PROBLEM DETAILS:
Which lines have the string "family"? Copy all of them from the entries below.

[[ RECORD EXCERPTS open ]]

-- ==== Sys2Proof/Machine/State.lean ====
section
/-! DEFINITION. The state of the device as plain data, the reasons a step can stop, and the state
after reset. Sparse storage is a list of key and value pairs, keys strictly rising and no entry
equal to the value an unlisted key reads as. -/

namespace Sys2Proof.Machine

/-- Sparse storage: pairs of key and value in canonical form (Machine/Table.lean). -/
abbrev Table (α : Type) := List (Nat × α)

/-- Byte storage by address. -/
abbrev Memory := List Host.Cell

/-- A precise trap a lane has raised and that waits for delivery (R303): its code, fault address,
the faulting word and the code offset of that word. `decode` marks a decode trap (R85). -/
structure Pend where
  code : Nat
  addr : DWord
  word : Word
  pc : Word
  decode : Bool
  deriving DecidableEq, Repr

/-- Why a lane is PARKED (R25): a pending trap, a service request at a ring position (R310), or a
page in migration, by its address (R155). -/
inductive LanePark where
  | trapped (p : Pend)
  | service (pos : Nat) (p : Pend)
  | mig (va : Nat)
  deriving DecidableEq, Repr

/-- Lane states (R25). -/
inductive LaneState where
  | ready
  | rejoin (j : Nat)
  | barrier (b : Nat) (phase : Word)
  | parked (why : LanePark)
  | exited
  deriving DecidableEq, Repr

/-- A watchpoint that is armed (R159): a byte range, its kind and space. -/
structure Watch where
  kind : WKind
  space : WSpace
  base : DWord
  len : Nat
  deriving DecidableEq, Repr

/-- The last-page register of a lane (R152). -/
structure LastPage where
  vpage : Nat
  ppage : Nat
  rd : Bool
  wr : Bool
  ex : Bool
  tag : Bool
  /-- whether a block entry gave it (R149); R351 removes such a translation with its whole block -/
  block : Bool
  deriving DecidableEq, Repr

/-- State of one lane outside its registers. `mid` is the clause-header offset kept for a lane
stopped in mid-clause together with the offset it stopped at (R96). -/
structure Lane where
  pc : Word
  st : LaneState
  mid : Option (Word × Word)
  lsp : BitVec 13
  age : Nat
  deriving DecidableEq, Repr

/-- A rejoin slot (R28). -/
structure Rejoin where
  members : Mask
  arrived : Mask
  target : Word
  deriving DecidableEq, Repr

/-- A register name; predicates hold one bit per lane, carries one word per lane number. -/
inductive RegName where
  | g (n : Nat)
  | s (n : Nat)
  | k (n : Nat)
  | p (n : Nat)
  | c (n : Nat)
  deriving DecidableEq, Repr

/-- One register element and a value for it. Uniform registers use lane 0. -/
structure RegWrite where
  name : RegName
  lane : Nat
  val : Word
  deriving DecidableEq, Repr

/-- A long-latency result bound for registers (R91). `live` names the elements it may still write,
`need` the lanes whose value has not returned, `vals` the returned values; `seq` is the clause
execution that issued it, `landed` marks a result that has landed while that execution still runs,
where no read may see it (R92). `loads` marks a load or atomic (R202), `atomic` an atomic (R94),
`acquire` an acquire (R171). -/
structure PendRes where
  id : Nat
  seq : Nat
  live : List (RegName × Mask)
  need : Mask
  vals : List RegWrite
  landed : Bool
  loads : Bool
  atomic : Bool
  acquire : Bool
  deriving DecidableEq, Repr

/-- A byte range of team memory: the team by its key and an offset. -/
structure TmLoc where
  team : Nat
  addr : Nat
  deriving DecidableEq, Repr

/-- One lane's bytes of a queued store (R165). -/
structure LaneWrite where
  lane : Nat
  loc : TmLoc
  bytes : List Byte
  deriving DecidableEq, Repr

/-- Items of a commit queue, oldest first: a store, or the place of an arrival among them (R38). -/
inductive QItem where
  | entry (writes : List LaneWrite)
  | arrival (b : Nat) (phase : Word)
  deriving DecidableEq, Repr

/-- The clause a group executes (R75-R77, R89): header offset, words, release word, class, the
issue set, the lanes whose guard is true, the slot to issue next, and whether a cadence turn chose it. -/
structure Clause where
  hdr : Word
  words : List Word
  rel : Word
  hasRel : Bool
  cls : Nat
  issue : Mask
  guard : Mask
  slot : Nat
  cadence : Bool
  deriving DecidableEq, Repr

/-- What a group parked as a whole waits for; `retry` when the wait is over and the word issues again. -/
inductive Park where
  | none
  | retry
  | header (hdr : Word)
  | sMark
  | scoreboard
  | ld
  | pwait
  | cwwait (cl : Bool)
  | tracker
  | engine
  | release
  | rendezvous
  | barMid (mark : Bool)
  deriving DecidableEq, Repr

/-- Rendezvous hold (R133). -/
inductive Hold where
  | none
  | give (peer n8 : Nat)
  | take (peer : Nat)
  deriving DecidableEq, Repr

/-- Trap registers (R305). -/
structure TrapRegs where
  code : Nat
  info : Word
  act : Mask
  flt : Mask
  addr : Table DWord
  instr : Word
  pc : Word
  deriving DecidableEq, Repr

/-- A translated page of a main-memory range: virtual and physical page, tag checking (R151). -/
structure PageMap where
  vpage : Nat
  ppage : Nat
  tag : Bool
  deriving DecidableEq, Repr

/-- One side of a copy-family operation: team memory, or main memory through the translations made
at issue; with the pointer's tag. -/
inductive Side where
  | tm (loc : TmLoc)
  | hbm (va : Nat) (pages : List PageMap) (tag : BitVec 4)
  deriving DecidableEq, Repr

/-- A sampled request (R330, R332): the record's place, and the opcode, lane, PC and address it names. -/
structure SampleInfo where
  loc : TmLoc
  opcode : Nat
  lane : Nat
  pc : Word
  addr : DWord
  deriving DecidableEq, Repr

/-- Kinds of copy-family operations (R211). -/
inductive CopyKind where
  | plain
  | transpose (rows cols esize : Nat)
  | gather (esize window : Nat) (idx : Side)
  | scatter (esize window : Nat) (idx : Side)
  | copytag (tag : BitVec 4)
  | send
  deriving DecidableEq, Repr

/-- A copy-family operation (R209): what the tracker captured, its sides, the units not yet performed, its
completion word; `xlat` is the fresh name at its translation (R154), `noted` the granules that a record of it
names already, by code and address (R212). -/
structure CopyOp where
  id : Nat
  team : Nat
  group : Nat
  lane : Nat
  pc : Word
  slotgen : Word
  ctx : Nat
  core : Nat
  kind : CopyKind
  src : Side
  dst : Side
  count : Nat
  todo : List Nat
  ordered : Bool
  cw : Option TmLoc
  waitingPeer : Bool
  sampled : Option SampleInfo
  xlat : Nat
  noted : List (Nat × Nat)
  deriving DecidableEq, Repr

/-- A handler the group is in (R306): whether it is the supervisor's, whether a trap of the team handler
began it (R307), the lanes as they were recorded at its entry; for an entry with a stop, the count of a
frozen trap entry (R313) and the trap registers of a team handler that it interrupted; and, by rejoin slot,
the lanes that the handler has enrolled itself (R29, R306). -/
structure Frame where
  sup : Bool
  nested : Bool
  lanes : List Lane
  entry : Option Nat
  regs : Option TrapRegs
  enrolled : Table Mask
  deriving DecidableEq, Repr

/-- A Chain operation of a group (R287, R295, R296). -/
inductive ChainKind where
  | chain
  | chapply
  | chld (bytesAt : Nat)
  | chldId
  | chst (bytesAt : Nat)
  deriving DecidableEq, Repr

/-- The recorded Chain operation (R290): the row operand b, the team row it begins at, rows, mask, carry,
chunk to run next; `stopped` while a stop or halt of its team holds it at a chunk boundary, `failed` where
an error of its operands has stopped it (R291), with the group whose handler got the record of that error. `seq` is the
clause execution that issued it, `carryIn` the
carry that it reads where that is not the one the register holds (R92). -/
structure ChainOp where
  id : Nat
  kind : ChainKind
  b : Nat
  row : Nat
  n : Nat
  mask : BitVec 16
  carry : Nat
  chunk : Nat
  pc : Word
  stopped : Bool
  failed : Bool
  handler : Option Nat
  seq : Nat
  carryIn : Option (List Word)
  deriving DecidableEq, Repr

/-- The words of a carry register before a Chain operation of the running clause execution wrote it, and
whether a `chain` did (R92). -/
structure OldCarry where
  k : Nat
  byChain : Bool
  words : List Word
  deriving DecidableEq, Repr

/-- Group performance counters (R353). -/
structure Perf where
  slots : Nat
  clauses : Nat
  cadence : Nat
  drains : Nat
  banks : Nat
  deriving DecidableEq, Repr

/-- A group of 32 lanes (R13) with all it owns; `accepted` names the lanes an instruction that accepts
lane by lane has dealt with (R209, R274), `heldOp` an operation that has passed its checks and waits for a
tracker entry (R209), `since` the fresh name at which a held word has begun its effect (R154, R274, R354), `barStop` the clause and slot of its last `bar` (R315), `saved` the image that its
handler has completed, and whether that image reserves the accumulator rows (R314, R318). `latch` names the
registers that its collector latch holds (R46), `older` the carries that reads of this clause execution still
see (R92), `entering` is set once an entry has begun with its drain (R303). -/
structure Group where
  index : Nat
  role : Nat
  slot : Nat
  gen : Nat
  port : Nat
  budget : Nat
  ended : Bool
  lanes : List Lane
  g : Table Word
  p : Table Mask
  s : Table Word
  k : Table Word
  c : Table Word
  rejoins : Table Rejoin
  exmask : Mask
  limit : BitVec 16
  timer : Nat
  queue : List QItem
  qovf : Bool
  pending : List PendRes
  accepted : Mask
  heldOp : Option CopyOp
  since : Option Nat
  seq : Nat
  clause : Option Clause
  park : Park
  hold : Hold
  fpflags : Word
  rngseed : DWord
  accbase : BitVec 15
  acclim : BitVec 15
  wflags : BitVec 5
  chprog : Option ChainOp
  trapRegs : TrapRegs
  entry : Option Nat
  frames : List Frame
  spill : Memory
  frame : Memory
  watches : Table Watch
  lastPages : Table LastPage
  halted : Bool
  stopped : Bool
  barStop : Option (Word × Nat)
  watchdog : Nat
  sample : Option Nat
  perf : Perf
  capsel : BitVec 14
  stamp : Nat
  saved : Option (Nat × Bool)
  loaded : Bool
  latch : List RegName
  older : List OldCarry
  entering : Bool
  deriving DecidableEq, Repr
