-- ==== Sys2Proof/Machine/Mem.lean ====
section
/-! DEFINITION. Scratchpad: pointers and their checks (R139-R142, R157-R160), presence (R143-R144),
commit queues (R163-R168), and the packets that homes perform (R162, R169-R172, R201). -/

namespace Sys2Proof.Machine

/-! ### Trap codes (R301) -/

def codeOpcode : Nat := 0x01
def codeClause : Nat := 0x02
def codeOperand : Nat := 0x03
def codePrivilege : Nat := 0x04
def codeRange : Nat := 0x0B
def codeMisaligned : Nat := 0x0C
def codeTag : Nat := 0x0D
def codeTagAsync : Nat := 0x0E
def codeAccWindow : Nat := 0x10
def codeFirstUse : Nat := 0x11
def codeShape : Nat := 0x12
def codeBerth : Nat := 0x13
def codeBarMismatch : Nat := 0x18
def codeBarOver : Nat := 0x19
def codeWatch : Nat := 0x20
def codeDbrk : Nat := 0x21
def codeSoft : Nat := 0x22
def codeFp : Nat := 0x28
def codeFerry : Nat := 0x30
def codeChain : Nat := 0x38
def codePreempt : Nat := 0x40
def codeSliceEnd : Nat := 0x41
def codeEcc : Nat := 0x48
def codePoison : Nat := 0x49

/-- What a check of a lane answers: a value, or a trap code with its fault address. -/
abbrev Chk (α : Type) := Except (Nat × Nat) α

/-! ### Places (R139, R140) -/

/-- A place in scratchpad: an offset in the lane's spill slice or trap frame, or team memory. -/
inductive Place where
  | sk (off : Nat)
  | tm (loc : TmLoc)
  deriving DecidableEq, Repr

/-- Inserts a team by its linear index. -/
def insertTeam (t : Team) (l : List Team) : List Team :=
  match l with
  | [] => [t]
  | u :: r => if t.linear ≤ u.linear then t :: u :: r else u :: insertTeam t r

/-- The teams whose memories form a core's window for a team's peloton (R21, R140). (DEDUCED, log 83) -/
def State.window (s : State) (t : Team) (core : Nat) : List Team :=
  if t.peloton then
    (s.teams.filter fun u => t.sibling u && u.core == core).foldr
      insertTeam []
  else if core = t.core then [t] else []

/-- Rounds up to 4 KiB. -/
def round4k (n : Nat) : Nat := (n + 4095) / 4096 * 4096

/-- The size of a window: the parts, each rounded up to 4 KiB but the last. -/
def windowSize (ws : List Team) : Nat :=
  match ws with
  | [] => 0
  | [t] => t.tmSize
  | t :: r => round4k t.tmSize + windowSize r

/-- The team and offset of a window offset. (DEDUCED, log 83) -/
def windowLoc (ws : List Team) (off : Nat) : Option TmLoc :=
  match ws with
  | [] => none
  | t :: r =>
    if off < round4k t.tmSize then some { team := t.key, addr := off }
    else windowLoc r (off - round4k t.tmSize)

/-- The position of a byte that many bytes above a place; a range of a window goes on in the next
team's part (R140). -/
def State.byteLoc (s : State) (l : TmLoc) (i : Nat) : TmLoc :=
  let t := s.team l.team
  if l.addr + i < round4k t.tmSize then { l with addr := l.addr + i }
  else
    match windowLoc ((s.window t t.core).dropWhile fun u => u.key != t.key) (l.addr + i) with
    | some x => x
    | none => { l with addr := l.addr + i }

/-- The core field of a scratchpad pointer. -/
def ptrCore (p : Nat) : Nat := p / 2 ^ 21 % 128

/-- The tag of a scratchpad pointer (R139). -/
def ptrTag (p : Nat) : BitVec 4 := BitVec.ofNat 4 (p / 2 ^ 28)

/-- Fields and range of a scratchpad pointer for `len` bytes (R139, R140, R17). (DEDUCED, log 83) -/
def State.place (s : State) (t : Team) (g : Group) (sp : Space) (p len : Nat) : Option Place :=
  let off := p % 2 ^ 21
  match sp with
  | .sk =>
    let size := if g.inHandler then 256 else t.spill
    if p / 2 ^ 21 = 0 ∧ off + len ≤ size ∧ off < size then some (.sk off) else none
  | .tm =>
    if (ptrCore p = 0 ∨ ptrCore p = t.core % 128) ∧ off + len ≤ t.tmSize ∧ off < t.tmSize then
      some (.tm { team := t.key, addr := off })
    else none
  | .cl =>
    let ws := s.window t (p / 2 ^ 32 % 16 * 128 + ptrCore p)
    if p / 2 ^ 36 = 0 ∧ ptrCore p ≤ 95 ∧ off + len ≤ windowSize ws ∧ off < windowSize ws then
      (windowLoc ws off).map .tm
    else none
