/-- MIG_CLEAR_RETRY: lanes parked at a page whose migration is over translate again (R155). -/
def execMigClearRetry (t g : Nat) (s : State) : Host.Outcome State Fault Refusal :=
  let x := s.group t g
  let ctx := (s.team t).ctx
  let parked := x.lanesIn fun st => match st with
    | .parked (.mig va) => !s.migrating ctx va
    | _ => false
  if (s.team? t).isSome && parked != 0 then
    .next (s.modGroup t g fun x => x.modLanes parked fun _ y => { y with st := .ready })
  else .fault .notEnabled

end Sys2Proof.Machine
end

[[ RECORD EXCERPTS closed ]]

RESULT OF THE TASK:
/-- One side of a copy-family operation: team memory, or main memory through the translations made
/-- Kinds of copy-family operations (R211). -/
/-- A copy-family operation (R209): what the tracker captured, its sides, the units not yet performed, its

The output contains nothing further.